/-- A commit is being applied and the descriptor names a tile that its port loses (R290). -/
def applyHolds (b : Blk) (p : Nat) (d : Desc) : Bool :=
  match tabFind b.vlt.applying p, opOf d with
  | some r, some op => (namedTiles b op d).any (fun t => ownsTile b p t && !(recEnabled r && bitAt r.tiles t))
  | _, _ => false

/-- The descriptor that 64 bytes spell (Table CMD-3). -/
def descOf (l : List Byte) : Desc :=
  let at_ := fun i n => ofLe ((l.drop i).take n)
  { opcode := BitVec.ofNat 16 (at_ 0 2), tag := BitVec.ofNat 16 (at_ 2 2), flags := BitVec.ofNat 16 (at_ 4 2)
    tset := BitVec.ofNat 16 (at_ 6 2), w8 := BitVec.ofNat 32 (at_ 8 4), opa := BitVec.ofNat 160 (at_ 12 20)
    opb := BitVec.ofNat 160 (at_ 32 20), opx := BitVec.ofNat 96 (at_ 52 12) }

/-- The descriptor in the next slot of a queue's ring. -/
def slotDesc (b : Blk) (p q : Nat) : Desc :=
  let r := queueOf b p q
  descOf (readBytes (ofCtx p b) (slotAddr r r.sqHead) 64)

/-- The queue can decode this descriptor: it holds work, nothing holds the descriptor, and it is RUNNING with room, or
HALTED with CAUSE 1 at a RESUME (R116, R118, R139, R140, R245, R290, Table CMD-2). -/
def canTake (b : Blk) (p q : Nat) (d : Desc) : Bool :=
  let r := queueOf b p q
  r.enable && holdsWork r && !(b.gal.reforming && crossesDies b d) && !applyHolds b p d && !quietHolds b d &&
  (if r.state == .halted then opOf d == some .resume && (match r.restart with | some x => x.cause == 1 | none => false)
   else r.state == .running && roomFor b p q)

/-- The queue can decode the descriptor in its next slot (R139). -/
def canServe (b : Blk) (p q : Nat) : Bool := canTake b p q (slotDesc b p q)

/-- Queue `x` comes before queue `q` in the rotation that starts after `served` (R139). -/
def before (served x q : Nat) : Bool :=
  decide ((x + 4 - (served + 1)) % 4 < (q + 4 - (served + 1)) % 4)

/-- No queue that can decode stands before `q` in the rotation (R139). -/
def myTurn (b : Blk) (p q : Nat) : Bool :=
  p == 5 || (List.range 4).all (fun x => !(before (tabGet 3 b.served p) x q && canServe b p x))

/-- The queue decodes this descriptor next: it can, and its turn has come (R139). -/
def canDecode (b : Blk) (p q : Nat) (d : Desc) : Bool :=
  decide (q < 4) && (p != 5 || q == 0) && portMayDecode b p && canTake b p q d && myTurn b p q

/-- The queue's break matches the descriptor (R159, R160). -/
def breakHits (r : Queue) (d : Desc) : Bool :=
  !r.brkSkip && ((r.brkMode == 1 && r.count == r.brkCount) || (r.brkMode == 2 && ((d.tag ^^^ r.brkTag) &&& r.brkMask) == 0))

/-- Stops the queue before the descriptor the break matched, which the next START decodes without the test; a count break
turns itself off (R160). -/
def breakStop (p q : Nat) (b : Blk) : Blk :=
  let b := stopQueue p q 3 (updQueue p q (fun r => { r with brkMode := if r.brkMode = 1 then 0 else r.brkMode, brkSkip := true }) b)
  { b with out := { b.out with debugInt := b.out.debugInt + 1 } }

/-! ### Decoding a descriptor -/

/-- The command as it enters flight. -/
def freshCmd (b : Blk) (p q : Nat) (d : Desc) : Cmd :=
  { id := b.nextId, port := p, queue := q, desc := d, count := (queueOf b p q).count, t0 := b.clk.tc, mc := b.clk.mc, st := .ready }

/-- Everything a decoded descriptor changes: SQ_HEAD, COUNT, the rotation, and with BARRIER the queue's
wait (R139, R141, R147, R152). -/
def takeSlot (c : Cmd) (b : Blk) : Blk :=
  let b := updQueue c.port c.queue (fun r => { r with sqHead := r.sqHead + 1, count := r.count + 1, brkSkip := false }) b
  { b with served := tabPut 3 b.served c.port c.queue, nextId := b.nextId + 1, cmds := b.cmds ++ [c] }

/-- Keeps the queue BLOCKED on a command (R152, R153, R156). -/
def blockOn (c : Cmd) (b : Blk) : Blk :=
  updQueue c.port c.queue (fun r => { r with
    blockedBy := some c.id
    state := if r.state = .running then .blocked else r.state }) b

/-- Completes a command that a check rejects; ZEROISED consumes the notices it was rejected by (R147, R273). -/
def rejectCmd (c : Cmd) (code : Code) (tiles : List Nat) (b : Blk) : Blk :=
  finishCmd c code 0 0 (if code = .zeroised then dropNotices c.port tiles b else b)

/-- The register a row command's register side lies in. -/
def rowReg (b : Blk) (d : Desc) : Option Nat :=
  match opOf d with
  | some .loadRows => regAt b (granOf d.opb 1).base
  | some .storeRows => regAt b (granOf d.opa 1).base
  | _ => none

/-- Clears PARTIAL of the register a resumed or discarded LOAD.ROWS was loading (Table TRG-2). While the tenant waits for
its time-slice turn the register holds another tenant's data: its own PARTIAL then stands in its saved image, which the
restore reads without it (R117, R293). -/
def clearPartial (c : Cmd) (b : Blk) : Blk :=
  match opOf c.desc with
  | some .loadRows =>
    if b.vlt.sliced.contains c.port then
      let a := (granOf c.desc.opb 1).base
      { b with vlt := { b.vlt with saved := b.vlt.saved.map (fun e =>
          if e.1 = c.port * 64 + addrTile a then (e.1, { e.2 with clear := addrReg a :: e.2.clear }) else e) } }
    else match rowReg b c.desc with
      | some k => updReg k (fun r => { r with part := false }) b
      | none => b
  | _ => b

/-- A command that runs on every die of a Gallery (R75, R92). -/
def spansGallery (c : Cmd) : Bool :=
  match opOf c.desc with
  | some op => hasTset op c.desc && (tsetOf c.desc.tset).logD != 0
  | none => false

/-- The home die tells the other dies that a Gallery command has ended (R92, R272). -/
def withdrawAll (c : Cmd) (b : Blk) : Blk :=
  if spansGallery c && c.home.isNone then broadcast 5 (dieOf b) c.id b else b

/-- Abandons a halted command: it completes ABORTED, its committed rows or units stay, PARTIAL and the
restart record are cleared, and its Gallery shares are withdrawn (R117, R131, R138). -/
def endHalted (c : Cmd) (b : Blk) : Blk := finishCmd c .aborted 0 0 (clearPartial c (withdrawAll c b))

/-- Halts a command (R112). R138 discards a halted command whose queue's ENABLE is cleared, and says nothing of one that
would halt afterwards: it is discarded in the same way, for a queue that decodes nothing has no RESUME (DESIGN CHOICE,
log entry 69). -/
def haltOrEnd (c : Cmd) (cause kind : Nat) (place : BitVec 16) (b : Blk) : Blk :=
  if (queueOf b c.port c.queue).enable then haltCmd c cause kind place b else endHalted c b

/-- The home die forwards a Gallery command that has passed its decode to the other dies (R92). -/
def forwardOut (c : Cmd) (b : Blk) : Blk :=
  if spansGallery c && c.home.isNone then broadcast 4 (dieOf b) c.id b else b

/-- A report of this die on a Gallery command, with nothing in it yet (R92). -/
def blankReport (b : Blk) (c : Cmd) : ReportBody :=
  { home := match c.home with | some h => h.1 | none => dieOf b
    cmd := match c.home with | some h => h.2 | none => c.id
    die := dieOf b }

/-- The reports on a command with one more: a die's report takes the place of its word that it has begun. -/
def putReport (r : ReportBody) (l : List ReportBody) : List ReportBody := l.filter (fun x => x.die != r.die) ++ [r]

/-- Reports an error that stops this die's share of a Gallery command before its exchange: to itself on the home die,
else to the home die (R92, R272). -/
def reportError (c : Cmd) (stage : Nat) (code : Code) (addr : Nat) (b : Blk) : Blk :=
  let body : ReportBody := { (blankReport b c) with kind := .stopped, error := some (stage, codeVal code), addr := addr }
  match c.home with
  | none => updCmd c.id (fun _ => { c with st := .gallery, reports := putReport body c.reports }) b
  | some (die, cmd) =>
    sendMsg 5 (towardsDie b die) cmd (updCmd c.id (fun _ => { c with st := .gallery, reports := [body] }) b)

/-- A code of the fetch check ends a command, or is this die's report on it in a Gallery. -/
def failFetch (c : Cmd) (code : Code) (tiles : List Nat) (b : Blk) : Blk :=
  if spansGallery c then reportError c 1 code 0 b else rejectCmd c code tiles b

/-! ### Fetching -/

/-- The lists of a command with their bytes: element list, index stream, phase-control stream with the sections its header
gives, and owner tables (Table CMD-7, R32, R88). -/
def listSpans (c : Cmd) : List (Nat × Nat) :=
  let d := c.desc
  let grid := fun g : GridOp => if g.owned then [(g.base, g.tableBytes)] else []
  match opOf d with
  | some .permGen => if oxS d ≤ 1 then [] else [(oxBase d, 4 * oxS d)]
  | some .rotacc => [(oxBase d, 4 * oxS d)]
  | some .permIdx => [(oxBase d, indexBytes d), (oxPcs d, match c.header with
      | some v => (streamExtent d (headerOf v)).2.toNat + 1 - oxPcs d
      | none => 64)]
  | some .gather => (oxBase d, 16 * oxN d) :: grid (gridOf d.opa)
  | some .scatter => (oxBase d, 16 * oxN d) :: grid (gridOf d.opb)
  | some .move => if isGrid d then (oxBase d, 16 * oxN d) :: (grid (gridOf d.opa) ++ grid (gridOf d.opb)) else []
  | _ => []

/-- The granules a command reads from a granule operand. -/
def granAddrs (g : Gran) : List Nat := (List.range g.count).map (g.addr 0)

/-- The source bytes of a command that may lie in external memory (R167). -/
def sourceSpans (c : Cmd) : List (Nat × Nat) :=
  let d := c.desc
  let blocks := c.blocks.filterMap (fun x => x.map (fun y => (y.1, 4096)))
  match opOf d with
  | some .loadRows => (granAddrs (granOf d.opa 1)).map (fun a => (a, 64))
  | some .move => if isGrid d then blocks else (granAddrs (srcGran .move d)).map (fun a => (a, 64))
  | some .gather => blocks
  | some .scatter => (List.range (oxN d)).map (fun i => ((runOf d.opa).addr i, 4096))
  | _ => []

/-- The external lines of spans of bytes, in their order, a line that follows itself once. -/
def spanLines (l : List (Nat × Nat)) : List Nat :=
  let lines := l.flatMap (fun s =>
    if regionOf s.1 = some .external ∧ s.2 ≠ 0 then
      (List.range (lineOf (s.1 + s.2 - 1) + 1 - lineOf s.1)).map (lineOf s.1 + ·)
    else [])
  (lines.zip ((lines.drop 1).map some ++ [none])).filterMap (fun x => if some x.1 = x.2 then none else some x.1)

/-- Brings the lines of granules that a port's work reads or writes (R188). -/
def touchLines (p : Nat) (addrs : List Nat) (write : Bool) (b : Blk) : Blk :=
  (spanLines (addrs.map (fun a => (a, 64)))).foldl (fun b l => touchLine p (l * 512) 512 write b) b

/-- The fetch engine reads a command's lists and requests its source lines ahead of its first pass, into the tenant's part of
the Cellar (R167, R195). -/
def fetchAhead (c : Cmd) (b : Blk) : Blk :=
  if 5 ≤ c.port then b
  else
    let b := (spanLines (listSpans c)).foldl (fun b l => touchLine c.port (l * 512) 512 false b) b
    (spanLines (sourceSpans c)).foldl (fun b l => aheadLine c.port l b) b

/-- The fetch check of a command and its outcome: halted at a page that is not present, rejected, or
passed (R26, R46, R61, R90, R147, R270). -/
def fetchStage (c : Cmd) (op : Op) (go : Cmd → Blk → Blk) (b : Blk) : Blk :=
  let f := fetchCheck (ofCtx c.port b) c.port op c.desc c.entries c.header
  match firstIn fetchOrder f.errs with
  | some .faultResumable =>
    let c' := { c with entries := f.entries, header := f.header, faultAddr := f.fault }
    if spansGallery c then reportError c' 1 .faultResumable (f.fault.getD 0) b
    else haltOrEnd c' 1 1 0 (updCmd c.id (fun _ => c') b)
  | some .parity => failFetch c .parity [] (inCtx c.port (readParity c (f.fault.getD 0) 0) b)
  | some code => failFetch c code (resolvedTiles b c.desc f) b
  | none =>
    let c' := { c with entries := f.entries, blocks := f.blocks, header := f.header, fetched := true, st := .ready, faultAddr := none }
    inCtx c.port (go c') (fetchAhead c' (updCmd c.id (fun _ => c') b))

/-- A command that has passed its decode: it is forwarded over its Gallery, and its fetch check is made. -/
def passDecode (c : Cmd) (op : Op) (go : Cmd → Blk → Blk) (b : Blk) : Blk := fetchStage c op go (forwardOut c b)

/-- A catalogue or row command that has passed its checks waits for its passes. -/
def getReady (_ : Cmd) (b : Blk) : Blk := b

/-- A code of the decode stage ends a command; a forwarded command reports it (R92). -/
def failDecode (c : Cmd) (code : Code) (tiles : List Nat) (b : Blk) : Blk :=
  if c.home.isSome then reportError c 0 code 0 b else rejectCmd c code tiles b

/-- An earlier MODTAB.LOAD of the tenant is still in flight (R21). -/
def loadAhead (b : Blk) (c : Cmd) : Bool :=
  b.cmds.any (fun x => x.port == c.port && x.home.isNone && x.st != .record && decide (x.id < c.id) && opOf x.desc == some .modtabLoad)

/-- What a table check that waits does with the errors found so far: SHAPE, ALIGN and INDEX_RANGE stand before
or with its own code, so they end the command at once (R21, R269). -/
def holdTable (c : Cmd) (errs : List Code) (b : Blk) : Blk :=
  match firstIn decodeOrder errs with
  | some .shape => failDecode c .shape [] b
  | some .align => failDecode c .align [] b
  | some .indexRange => failDecode c .indexRange [] b
  | e => updCmd c.id (fun x => { x with st := .table, early := e }) b

/-- The decode checks of a command and their outcome. The table check of R19 waits for an earlier
MODTAB.LOAD and keeps its rank (R21, R269). -/
def judge (op : Op) (go : Cmd → Blk → Blk) (c : Cmd) (b : Blk) : Blk :=
  let errs := decodeErrs (ofCtx c.port b) c.port c.queue op c.desc
  if isModular op c.desc && loadAhead b c then holdTable c errs b
  else match firstIn decodeOrder (errs ++ tableErrs b c.port op c.desc) with
    | some code => failDecode c code (namedTiles b op c.desc) b
    | none => passDecode c op go b

/-- One descriptor's decode on queue `q` of port `p`, when the queue can decode it: the ring read, the
break, the slot, the checks, then `go`. -/
def decodeStep (p q : Nat) (d : Desc) (check : Cmd → Blk → Blk) (b : Blk) : Blk :=
  if !canDecode b p q d then b
  else
    let r := queueOf b p q
    let a := slotAddr r r.sqHead
    if xstat (ofCtx p b) a ≠ .ok ∨ badHere (ofCtx p b) a = true then inCtx p (ringFault p q a) b
    else if breakHits r d then breakStop p q b
    else
      let c := freshCmd b p q d
      let b := takeSlot c b
      check c (if flagBarrier d && opOf d != some .resume then blockOn c b else b)

/-- The decode of a row of Table CMD-6: a descriptor whose opcode is another row's is not this command,
and an opcode absent from the table completes SHAPE (R145). -/
def decodeAs (mine : Op → Bool) (go : Cmd → Blk → Blk) (p q : Nat) (d : Desc) (b : Blk) : Blk :=
  match opOf d with
  | none => decodeStep p q d (fun c b => rejectCmd c .shape [] b) b
  | some op => if mine op then decodeStep p q d (judge op go) b else b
━━━━
• TASK TO CARRY OUT
Everything from the line with "none => updCmd" through the line with "match c.header with" should be written out exactly as it appears above, end lines included, and nothing outside that range.

• RESULT BELOW
  | none => updCmd c.id (fun _ => { c with st := .gallery, reports := putReport body c.reports }) b
  | some (die, cmd) =>
    sendMsg 5 (towardsDie b die) cmd (updCmd c.id (fun _ => { c with st := .gallery, reports := [body] }) b)

/-- A code of the fetch check ends a command, or is this die's report on it in a Gallery. -/
def failFetch (c : Cmd) (code : Code) (tiles : List Nat) (b : Blk) : Blk :=
  if spansGallery c then reportError c 1 code 0 b else rejectCmd c code tiles b

/-! ### Fetching -/

/-- The lists of a command with their bytes: element list, index stream, phase-control stream with the sections its header
gives, and owner tables (Table CMD-7, R32, R88). -/
def listSpans (c : Cmd) : List (Nat × Nat) :=
  let d := c.desc
  let grid := fun g : GridOp => if g.owned then [(g.base, g.tableBytes)] else []
  match opOf d with
  | some .permGen => if oxS d ≤ 1 then [] else [(oxBase d, 4 * oxS d)]
  | some .rotacc => [(oxBase d, 4 * oxS d)]
  | some .permIdx => [(oxBase d, indexBytes d), (oxPcs d, match c.header with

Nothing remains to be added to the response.